In an embodiment of the disclosure, the image capturing device 205 may be used to capture real-world raw images of real-world scene 204. In an embodiment of the disclosure, the image capturing device 205 is attached to the system 200B.

The modules 207 amongst other things, include routines, programs, objects, components, data structures, etc., which perform particular tasks or implement data types. The modules 207 may also be implemented as, signal processor(s), state machine(s), logic circuitries, and/or any other device or component that manipulates signals based on operational instructions.

Further, the modules 207 can be implemented in hardware, instructions executed by a processing unit, or by a combination thereof. The processing unit can comprise a computer, a processor, such as the processor 203, a state machine, a logic array, or any other suitable wearable device capable of processing instructions. The processing unit can be a general-purpose processor which executes instructions to cause the general-purpose processor to perform the required tasks or, the processing unit can be dedicated to performing the required functions. In another embodiment of the disclosure, the modules 207 may be machine-readable instructions (software) that, when executed by a processor/processing unit, perform any of the described functionalities.

In some embodiments of the disclosure, the modules 207 may include a set of instructions that may be executed by the processor 203 to cause the system 200B to perform any one or more of the methods disclosed herein. The modules 207 may be configured to perform the steps of the disclosure using the data stored in the memory 201 to estimate the depth of the one or more image frames associated with real-world scene 204, as discussed throughout this disclosure. In an embodiment of the disclosure, each of the modules 207 may be hardware units that may be outside the memory 201.

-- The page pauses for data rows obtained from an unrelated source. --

-- ==== Sys2Proof/Certificates/Slice0/Obligations.lean ====
section
/-! DEFINITION. The statements for the provers, from the numbered rules of the specification: the machine and its queue first,
then each family of commands with the state it changes, then the whole-machine rules. `Yields c s d` says that the command
completes and its own effect leaves the module as `d`; `Obligations.FollowUpFrame` says what may happen after it. -/

open Sys2Proof Sys2Proof.Machine

/-! The machine: its queue, its outcomes, its memories, its reset. -/

/-- A step takes the command at the front of the queue and executes it with the rest of the queue. -/
def Obligations.StepRunsFrontCommand : Prop :=
  ∀ (c : Instr) (rest : List Instr) (s : State), step { s with pending := c :: rest } = exec c { s with pending := rest }

/-- On an empty queue the time base makes one tick: 2 ns and the addend, none of it without TIMECLK (R195; that the tick is
what an empty queue does is the model's choice, assumption log 4). -/
def Obligations.EmptyQueueTicks : Prop :=
  ∀ s : State, s.pending = [] →
    step s = .next (s.close ([],
      { s.dev with tm := { s.dev.tm with
          now := s.dev.tm.now + (if s.dev.tm.timeclk then (2 * 4294967296 + s.dev.get Obj.TB_ADDEND).toNat else 0),
          mono := s.dev.tm.mono + 2 * 4294967296 } }))

/-- No command changes the commands that wait. Every command completes in every state, but for a cycle boundary that serves a
raw transmit descriptor and a raw frame received while TIMECLK runs: these two fault where the descriptor names a buffer
outside the memory map (Table 11-1), and complete else. Nothing is refused. -/
def Obligations.Outcomes : Prop :=
  (∀ (c : Instr) (s t : State), exec c s = .next t → t.pending = s.pending)
  ∧ (∀ (c : Instr) (s : State),
     (∃ t, exec c s = .next t)
       ∨ (exec c s = .fault .addressOutsideMap
           ∧ ((∃ p, c = .cycleBoundary p ∧ (s.dev.devCycleBoundary p).host.txTail ≠ none)
             ∨ (∃ q f x e l, c = .rawFrameReceived q f x ⟨e, l⟩ ∧ s.dev.tm.timeclk = true))))
  ∧ (∀ (c : Instr) (s : State), (∀ p, c ≠ .cycleBoundary p) → (∀ q f x e l, c ≠ .rawFrameReceived q f x ⟨e, l⟩) →
     ∃ t, exec c s = .next t)

/-- Every step keeps the canonical form of the memories. -/
def Obligations.StepKeepsMemoryCanonical : Prop := ∀ s t : State, Inv s → step s = .next t → Inv t

/-- After reset the memories are in their canonical form, with nothing written, and no command waits. -/
def Obligations.ResetIsCanonical : Prop := Inv State.reset ∧ State.reset.mem = [] ∧ State.reset.pending = []

/-- What follows at once from a command touches neither time, lanes, cell controllers, CAN, the time subsystem, Breakwater,
the sequencer, the measurement channels, nor the host path's sessions, transfers, groups, log and peers. -/
def Obligations.FollowUpFrame : Prop := ∀ d : Dev, Untouched d d.settle.tlFlush.2

/-- The commands with no memory of their own write no byte below the DRAM: what they leave of the task cores' memories and
the shared SRAM is what they found (the Tideline writes its ring in DRAM alone, R275). A command that stores, stores what it
names: the bytes of its own writes, then the Tideline's, and no other byte changes below the DRAM. -/
def Obligations.MemoryFrames : Prop :=
  (∀ (c : Instr) (s t : State) (a : Nat), ownMemory c = false → exec c s = .next t → a < 0x40000000 →
     readByte t.mem a = readByte s.mem a)
  ∧ (∀ (c : Instr) (s t : State) (w : List MemWrite) (d : Dev) (a : Nat), Stores c s w d → exec c s = .next t →
     a < 0x40000000 → (∀ x ∈ w, a < x.1 ∨ x.1 + x.2.length ≤ a) → readByte t.mem a = readByte s.mem a)

/-- A reset (R428) enters BOOT with the Breakwater latch set through SELF and the BLOCK pins low, reports its cause, and frees
the sessions and drops the groups that wait; the lock-out-pending flag (R429), the change log, the stored configuration and the
cell controllers stay, and every counter of the fault manager is at its default. The four resets and the release from reset
(R428, R444): each source of Table 18-9 resets the module with its code, at power-on with the memories lost; a software reset
acts when one is due and its millisecond has passed (R428), and does nothing else; in BOOT the straps are sampled and, unless
TEST is high, the lanes in use leave OFF (Table 02-2). -/
def Obligations.Resets : Prop :=
  (∀ (d : Dev) (cause : Nat),
     let r := d.resetDev cause
     r.mode = Mode.boot ∧ r.on Obj.BW_STATE = true ∧ r.getN Obj.SYS_RESET_CAUSE = cause ∧ Output.pins 0 0 ∈ r.outs
       ∧ r.getN Obj.FM_RECORDS = 0 ∧ r.fm.queue = [] ∧ r.fm.nvLockout = d.fm.nvLockout
       ∧ r.host.sessions = [] ∧ r.host.groups = [] ∧ r.host.log = d.host.log ∧ r.host.storedNum = d.host.storedNum
       ∧ r.ctls = d.ctls ∧ r.tm.now = 0 ∧ r.free = d.free)
  ∧ (∀ s : State,
     exec .powerOn s = .next ({ s with mem := [] }.close ([], s.dev.resetDev 0))
       ∧ Yields .supplyReset s (s.dev.resetDev 1)
       ∧ Yields .pinReset s (s.dev.resetDev 2)
       ∧ (s.dev.fm.resetDue = true → s.dev.waited s.dev.fm.resetAt (1000000 * nsUnit) = true →
           Yields .softwareResetAct s (s.dev.resetDev 3))
       ∧ (s.dev.fm.resetDue = false ∨ s.dev.waited s.dev.fm.resetAt (1000000 * nsUnit) = false →
           Yields .softwareResetAct s s.dev)
       ∧ ∀ pref lor test : Level, s.dev.mode = Mode.boot →
         let e := ((s.dev.setN Obj.ID_STRAPS ((if pref then 1 else 0) + (if lor then 2 else 0) + (if test then 4 else 0))).setB
             Obj.PR_PREF pref).setB Obj.BW_LOR_STRAP lor
         Yields (.resetRelease pref lor test) s (if test then e else upTo 32 (fun l d => d.laneRefresh l) e))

In an embodiment of the disclosure, the modules 207 may include an extraction module 209, a subset sampling module (SSM) 211, and a depth estimation module 213.

The various modules 209-213 may be in communication with each other. In another embodiment of the disclosure, the processor 203 may be configured to perform the functions of modules 209-213. Further, it should be noted that although the depth estimation module 213 is depicted as being a part of the system 200B, the depth estimation module 213 could also be external to the system 200B and connected to it via the network.

It should be noted that in an embodiment of the disclosure, the system 200B may be external to the HMD 206 and connected to it via a network. In another embodiment of the disclosure, the system 200B may be a part of the HMD 206.

At least one of the plurality of modules may be implemented through an AI model. A function associated with AI may be performed through the non-volatile memory, the volatile memory, and the processor. The processor may include one or a plurality of processors. At this time, one or a plurality of processors may be a general-purpose processor, such as a central processing unit (CPU), an application processor (AP), or the like, a graphics-only processing unit, such as a graphics processing unit (GPU), a visual processing unit (VPU), and/or an AI-dedicated processor, such as a neural processing unit (NPU).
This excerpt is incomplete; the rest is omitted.